# Sticky  MX Series Kits



## Creative Sound

Hi,

The first in this series of kits is now in my listening room. It will be auditioned over the next few days.







This is the MX 1.5, a single fold transmission line designed by Scott Lindgren for the Motus 8-9" woofer and the LD25X in the waveguide. Al has done 2 different crossovers and parts for both will be included. Dimensions are (WDH) 10.5" X 15" X 39.5".

Next will be the MX 1 which uses the same 2 drivers but in a standmount slot ported configuration.

The thrid design will be the MX 3.5, a 3-way using the Motus in the TL, the VWR126X as a mid and the stock LD25X tweeter.

Details to follow.

Bob


----------



## Mike P.

Oh yes, the Motus and the LD25X. Please post your impressions of the MX 1.5.


----------



## Creative Sound

Mike P. said:


> Oh yes, the Motus and the LD25X. Please post your impressions of the MX 1.5.
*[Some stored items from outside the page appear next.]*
theorem State.feedRec_keeps {s0 s : State} (a1 : Nat) (h : Keeps s0 s) :
    Keeps s0 (State.feedRec s a1) := by
  unfold State.feedRec
  try dsimp only
  repeat' first
    | with_reducible assumption
    | with_reducible apply State.feed_keeps
    | with_reducible apply State.updRec_keeps
    | with_reducible apply State.joinGroup_keeps
    | with_reducible refine keeps_ite (fun _ => ?_) (fun _ => ?_)
    | (with_reducible refine keeps_foldl (fun _ _ _ => ?_) ?_)
    | split

theorem State.postData_keeps {s0 s : State} (a1 : Cmd) (a2 : Bool) (h : Keeps s0 s) :
    Keeps s0 (State.postData s a1 a2) := by
  unfold State.postData
  try dsimp only
  repeat' first
    | with_reducible assumption
    | with_reducible apply State.useXlat_keeps
    | with_reducible apply State.emit_keeps
    | with_reducible refine keeps_ite (fun _ => ?_) (fun _ => ?_)
    | (with_reducible refine keeps_foldl (fun _ _ _ => ?_) ?_)
    | split

theorem State.countRead_keeps {s0 s : State} (a1 : Cmd) (a2 : Status) (h : Keeps s0 s) :
    Keeps s0 (State.countRead s a1 a2) := by
  unfold State.countRead
  try dsimp only
  repeat' first
    | with_reducible assumption
    | with_reducible refine keeps_ite (fun _ => ?_) (fun _ => ?_)
    | (simp only [↓keeps_mk]; with_reducible refine keeps_fold ?_)
    | split

theorem State.finishRead_keeps {s0 s : State} (a1 : Cmd) (h : Keeps s0 s) :
    Keeps s0 (State.finishRead s a1) := by
  unfold State.finishRead
  try dsimp only
  repeat' first
    | with_reducible assumption
    | with_reducible apply State.post_keeps
    | with_reducible apply State.updCmd_keeps
    | with_reducible apply State.dropCmd_keeps
    | with_reducible apply State.postData_keeps
    | with_reducible apply State.complete_keeps
    | with_reducible apply State.feedRec_keeps
    | with_reducible apply State.readLeft_keeps
    | with_reducible apply State.failWrite_keeps
    | with_reducible apply State.owe_keeps
    | with_reducible apply State.countRead_keeps
    | with_reducible refine keeps_ite (fun _ => ?_) (fun _ => ?_)
    | (with_reducible refine keeps_foldl (fun _ _ _ => ?_) ?_)
    | split

theorem State.finishWrite_keeps {s0 s : State} (a1 : Cmd) (h : Keeps s0 s) :
    Keeps s0 (State.finishWrite s a1) := by
  unfold State.finishWrite
  try dsimp only
  repeat' first
    | with_reducible assumption
    | with_reducible apply State.complete_keeps
    | with_reducible refine keeps_ite (fun _ => ?_) (fun _ => ?_)
    | (simp only [↓keeps_mk]; with_reducible refine keeps_fold ?_)
    | split

theorem State.settleCmds_keeps {s0 s : State}  (h : Keeps s0 s) :
    Keeps s0 (State.settleCmds s) := by
  unfold State.settleCmds
  try dsimp only
  repeat' first
    | with_reducible assumption
    | with_reducible apply State.finishRead_keeps
    | with_reducible apply State.restartReads_keeps
    | with_reducible apply State.landPending_keeps
    | with_reducible apply State.finishWrite_keeps
    | with_reducible refine keeps_ite (fun _ => ?_) (fun _ => ?_)
    | (with_reducible refine keeps_foldl (fun _ _ _ => ?_) ?_)
    | split

theorem State.verifyBlock_keeps {s0 s : State} (a1 : Cmd) (a2 : Nat) (h : Keeps s0 s) :
    Keeps s0 (State.verifyBlock s a1 a2) := by
  unfold State.verifyBlock
  try dsimp only
  repeat' first
    | with_reducible assumption
    | with_reducible apply State.updCmd_keeps
    | with_reducible apply State.settleCmds_keeps
    | with_reducible apply State.updRec_keeps
    | with_reducible apply State.pumpBlotter_keeps
    | with_reducible apply State.feedRec_keeps
    | with_reducible apply State.hold_keeps
    | with_reducible refine keeps_pair (by with_reducible assumption) (State.hold_keeps _ _ _ _ ?_)
    | with_reducible apply State.runWritePoints_keeps
    | with_reducible apply State.release_keeps
    | with_reducible refine keeps_ite (fun _ => ?_) (fun _ => ?_)
    | (with_reducible refine keeps_foldl (fun _ _ _ => ?_) ?_)
    | split

/-! ## Deliver -/

theorem State.pageLost_keeps {s0 s : State} (a1 : Nat) (a2 : Nat) (h : Keeps s0 s) :
    Keeps s0 (State.pageLost s a1 a2) := by
  unfold State.pageLost
  try dsimp only
  repeat' first
    | with_reducible assumption
    | with_reducible apply State.postAs_keeps
    | with_reducible apply State.enterSafe_keeps
    | with_reducible apply State.settle_keeps
    | with_reducible apply State.setMapPage_keeps

theorem State.dropFetch_keeps {s0 s : State} (a1 : Nat) (h : Keeps s0 s) :
    Keeps s0 (State.dropFetch s a1) := by
  unfold State.dropFetch
  try dsimp only
  repeat' first
    | with_reducible assumption
    | (simp only [↓keeps_mk]; with_reducible refine keeps_fold ?_)

theorem State.evict_keeps {s0 s : State}  (h : Keeps s0 s) :
    Keeps s0 (State.evict s) := by
  unfold State.evict
  try dsimp only
  repeat' first
    | with_reducible assumption
    | with_reducible apply State.feed_keeps
    | with_reducible apply State.setMapPage_keeps
    | with_reducible refine keeps_ite (fun _ => ?_) (fun _ => ?_)
    | (with_reducible refine keeps_foldl (fun _ _ _ => ?_) ?_)
    | split

theorem State.pageArrived_keeps {s0 s : State} (a1 : Nat) (a2 : Nat) (h : Keeps s0 s) :
    Keeps s0 (State.pageArrived s a1 a2) := by
  unfold State.pageArrived
  try dsimp only
  repeat' first
    | with_reducible assumption
    | with_reducible apply State.post_keeps
    | with_reducible apply State.updCmd_keeps
    | with_reducible apply State.startIu_keeps
    | with_reducible apply State.evict_keeps
    | with_reducible apply State.setMapPage_keeps
    | with_reducible refine keeps_ite (fun _ => ?_) (fun _ => ?_)
    | (with_reducible refine keeps_foldl (fun _ _ _ => ?_) ?_)
    | split

theorem State.pageBad_keeps {s0 s : State} (a1 : Nat) (a2 : Nat) (a3 : optParam Fld F.MAP_EVT_STATUS_CRC_ERR) (h : Keeps s0 s) :
    Keeps s0 (State.pageBad s a1 a2 a3) := by
  unfold State.pageBad
  try dsimp only
  repeat' first
    | with_reducible assumption
    | with_reducible apply State.post_keeps
    | with_reducible apply State.startFetch_keeps
    | with_reducible apply State.pageArrived_keeps
    | with_reducible apply State.setMapPage_keeps
    | split

theorem State.linkCells_keeps {s0 s : State} (a1 : Ref) (a2 : Nat) (a3 : Nat) (a4 : List Part) (h : Keeps s0 s) :
    Keeps s0 (State.linkCells s a1 a2 a3 a4) := by
  unfold State.linkCells
  try dsimp only
  repeat' first
    | with_reducible assumption
    | with_reducible apply State.poisonCells_keeps
    | with_reducible apply State.metaCell_keeps
    | with_reducible refine keeps_ite (fun _ => ?_) (fun _ => ?_)
    | (with_reducible refine keeps_foldl (fun _ _ _ => ?_) ?_)
    | split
The easy things to comment on are the following:

Transmission line bass done correctly is super accurate and will not appeal to those who like thump and boom. Tuned to 26Hz there is a level of clarity which apparently is only surpassed by the right horn loaded bass (which I have never heard).
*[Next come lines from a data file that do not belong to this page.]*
theorem State.launch_keeps {s0 s : State} (a1 : Run) (a2 : Stroke) (a3 : Int) (h : Keeps s0 s) :
    Keeps s0 (State.launch s a1 a2 a3) := by
  unfold State.launch
  try dsimp only
  repeat' first
    | with_reducible assumption
    | with_reducible apply State.post_keeps
    | with_reducible apply State.endRun_keeps
    | with_reducible apply State.updRun_keeps
    | with_reducible apply State.updStroke_keeps
    | with_reducible refine keeps_ite (fun _ => ?_) (fun _ => ?_)
    | (simp only [↓keeps_mk]; with_reducible refine keeps_fold ?_)
    | split

theorem execStrokeDueLine_keeps {s0 s : State} (a0 : Nat) (a1 : Nat) (a2 : Int) (a3 : Bool) (h : Keeps s0 s) :
    KeepsR s0 (execStrokeDueLine a0 a1 a2 a3 s) := by
  unfold execStrokeDueLine
  try dsimp only
  repeat' first
    | with_reducible assumption
    | with_reducible refine keepsR_next ?_
    | with_reducible apply State.post_keeps
    | with_reducible apply State.launch_keeps
    | with_reducible apply State.endRun_keeps
    | with_reducible refine keeps_ite (fun _ => ?_) (fun _ => ?_)
    | with_reducible refine keepsR_ite (fun _ => ?_) (fun _ => ?_)
    | split

theorem State.resetDone_keeps {s0 s : State} (a1 : Nat) (h : Keeps s0 s) :
    Keeps s0 (State.resetDone s a1) := by
  unfold State.resetDone
  try dsimp only
  repeat' first
    | with_reducible assumption
    | with_reducible apply State.endRun_keeps
    | with_reducible apply State.newStroke_keeps
    | with_reducible apply State.updLun_keeps
    | with_reducible refine keeps_ite (fun _ => ?_) (fun _ => ?_)
    | (with_reducible refine keeps_foldl (fun _ _ _ => ?_) ?_)
    | split

theorem State.serviceReady_keeps {s0 s : State} (a1 : Nat) (a2 : Nat) (h : Keeps s0 s) :
    Keeps s0 (State.serviceReady s a1 a2) := by
  unfold State.serviceReady
  try dsimp only
  repeat' first
    | with_reducible assumption
    | with_reducible apply State.serviceReturn_keeps
    | with_reducible apply State.abandon_keeps
    | with_reducible refine keeps_ite (fun _ => ?_) (fun _ => ?_)
    | split

theorem State.poll_keeps {s0 s : State} (a1 : Nat) (a2 : Nat) (h : Keeps s0 s) :
    Keeps s0 (State.poll s a1 a2) := by
  unfold State.poll
  try dsimp only
  repeat' first
    | with_reducible assumption
    | with_reducible apply State.holdBus_keeps
    | with_reducible apply State.resetDone_keeps
    | with_reducible apply State.updRun_keeps
    | with_reducible apply State.readyEnd_keeps
    | with_reducible apply State.serviceReady_keeps
    | with_reducible refine keeps_ite (fun _ => ?_) (fun _ => ?_)
    | split

theorem execStatusPoll_keeps {s0 s : State} (a0 : Nat) (a1 : Nat) (h : Keeps s0 s) :
    KeepsR s0 (execStatusPoll a0 a1 s) := by
  unfold execStatusPoll
  try dsimp only
  repeat' first
    | with_reducible assumption
    | with_reducible refine keepsR_next ?_
    | with_reducible apply State.poll_keeps
    | with_reducible refine keeps_ite (fun _ => ?_) (fun _ => ?_)
    | with_reducible refine keepsR_ite (fun _ => ?_) (fun _ => ?_)
    | split

theorem execRbNRise_keeps {s0 s : State} (a0 : Nat) (a1 : Nat) (h : Keeps s0 s) :
    KeepsR s0 (execRbNRise a0 a1 s) := by
  unfold execRbNRise
  try dsimp only
  repeat' first
    | with_reducible assumption
    | with_reducible refine keepsR_next ?_
    | with_reducible apply State.poll_keeps
    | with_reducible refine keeps_ite (fun _ => ?_) (fun _ => ?_)
    | with_reducible refine keepsR_ite (fun _ => ?_) (fun _ => ?_)
    | (simp only [↓keeps_mk]; with_reducible refine keeps_fold ?_)
    | split

theorem execBusTransferDone_keeps {s0 s : State} (a0 : Nat) (a1 : Nat) (a2 : Nat) (a3 : CellErr) (h : Keeps s0 s) :
    KeepsR s0 (execBusTransferDone a0 a1 a2 a3 s) := by
  unfold execBusTransferDone
  try dsimp only
  repeat' first
    | with_reducible assumption
    | with_reducible refine keepsR_next ?_
    | with_reducible apply State.post_keeps
    | with_reducible apply State.endRun_keeps
    | with_reducible apply State.updRun_keeps
    | with_reducible apply State.cellErr_keeps
    | with_reducible apply State.updLun_keeps
    | with_reducible apply State.resetLun_keeps
    | with_reducible refine keeps_ite (fun _ => ?_) (fun _ => ?_)
    | with_reducible refine keepsR_ite (fun _ => ?_) (fun _ => ?_)
    | (simp only [↓keeps_mk]; with_reducible refine keeps_fold ?_)
    | split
The dispersion pattern created by the wave guide is very wide and virtually flat to almost 15K even at 40 degrees off axis.

The mid range is exceptional and I'm waiting to see if the 3 way will be even better. Stay tuned.

It appears that more expensive wiring and crossover parts may make great improvements so we will continue to develop.

Starting on documentation tomorrow.

Bob


----------